This prospective study included 40 patients who underwent surgical repair of midline incisional hernias with defects larger than 5 cm in width. Patients with defects width less than 5 cm were excluded from the study. The study was conducted between March 2016 and October 2017 at Ain Shams University Hospitals. The study was approved by ethics committee of Ain Shams University and was conducted between March 2016 and October 2017 at Ain Shams University Hospitals.

Patients were randomly assigned to surgical procedures. After their approval to participate in the study, patients are divided into two groups: group I (n=20) underwent ACS procedure, and group II (n=20) underwent PCS with TAR.

Patients were diagnosed clinically by clinical examination, and Pelvi abdominal CT scan (PA) computed tomography scan was done to ensure diagnosis and to exclude other abnormalities.

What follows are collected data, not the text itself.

/-- R109, R78, R143, R95, R116: a run of frames that has reached its length decides its defect or its accepted value; a
shorter run decides nothing. -/
def Obligations.RunsOfFramesDecideDefects : Prop :=
  ∀ (t l : Nat) (s v : State), l < 96 → v = s.advance t →
    (∀ d k b, (d, k, b) ∈ [(Persist.aisL, kAisL, dAisL), (.rdiL, kRdiL, dRdiL), (.ttfRdi, kTtfRdi, dRdiL)] →
      ∃ u, exec (.defectPersistence t l d) s = .next u ∧
        u.defect l b = if 5 ≤ ((v.lane l).run (runKey k 0)).count then
          ((v.lane l).run (runKey k 0)).value == 1 && (v.defect l b || !lineMasked (bits (v.val (lineObj l)) 10 0) b)
          else v.defect l b) ∧
    (∀ k, k < 1024 → ∃ u, exec (.defectPersistence t l (.slotRdi k)) s = .next u ∧
      (u.lane l).slotRdi.contains k = if 5 ≤ ((v.lane l).run (runKey kSlotRdi k)).count then
        ((v.lane l).run (runKey kSlotRdi k)).value == 1 else (v.lane l).slotRdi.contains k) ∧
    (∀ d k b, (d, k, b) ∈ [(Persist.tag, kTag, 0), (.laneId, kLane, 1), (.digest, kDigestChk, 2), (.size, kSize, 3)] →
      ∃ u, exec (.defectPersistence t l d) s = .next u ∧
        u.objBit (objAt O.TTF_RX_FLAGS l) b =
          if 8 ≤ ((v.lane l).run (runKey k 0)).count && v.mismatchOn l b then
            ((v.lane l).run (runKey k 0)).value == 1 && (v.objBit (objAt O.TTF_RX_FLAGS l) b || !v.pathsMasked l)
          else v.objBit (objAt O.TTF_RX_FLAGS l) b) ∧
    (∀ d k b n, (d, k, b, n) ∈ [(Persist.gais, kGais, 0, 3), (.ghl, kGhl, 1, 8), (.gmis, kGmis, 2, 8)] →
      ∃ u, exec (.defectPersistence t l d) s = .next u ∧
        u.objBit (objAt O.GROUP_DEFECT_STATE l) b =
          if n ≤ ((v.lane l).run (runKey k 0)).count then
            ((v.lane l).run (runKey k 0)).value == 1 && (v.objBit (objAt O.GROUP_DEFECT_STATE l) b ||
              !(v.defect l dLos || (b != 0 && v.objBit (objAt O.GROUP_DEFECT_STATE l) 0) ||
                (b == 2 && v.objBit (objAt O.GROUP_DEFECT_STATE l) 1)))
          else v.objBit (objAt O.GROUP_DEFECT_STATE l) b) ∧
    (∀ k, k < 768 → ∃ u, exec (.defectPersistence t l (.c2 k)) s = .next u ∧
      u.fld F.PATH_STATUS_C2_RX l k = if 5 ≤ ((v.lane l).run (runKey kC2 k)).count then
        ((v.lane l).run (runKey kC2 k)).value % 256 else v.fld F.PATH_STATUS_C2_RX l k) ∧
    (∀ k, k < 768 → ∃ u, exec (.defectPersistence t l (.g1 k)) s = .next u ∧
      u.fld F.PATH_DEFECT_STATE_G1_CODE l k = if 5 ≤ ((v.lane l).run (runKey kG1 k)).count then
        ((v.lane l).run (runKey kG1 k)).value % 8 else v.fld F.PATH_DEFECT_STATE_G1_CODE l k)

Wound morbidity was defined as superficial or deep surgical site infection, seroma, wound dehiscence, or development of a chronic draining sinus. Our primary outcome measure was the achievement of complete fascial closure, with our secondary outcome measures being wound morbidity and hernia recurrence.

Operative techniques

Anterior component separation

Our method for ACS was similar to what was described by Ramirez et al. in 1990 [8].

In summary, after a generous midline laparotomy, all visceral adhesions to the anterior abdominal wall were lysed. A skin flap was created exposing the external oblique muscle where cautery was used to dissect out the subcutaneous space which is released 2 cm lateral to the linea semilunaris ([Figure 1]).
Figure 1 Elevation of skin flaps.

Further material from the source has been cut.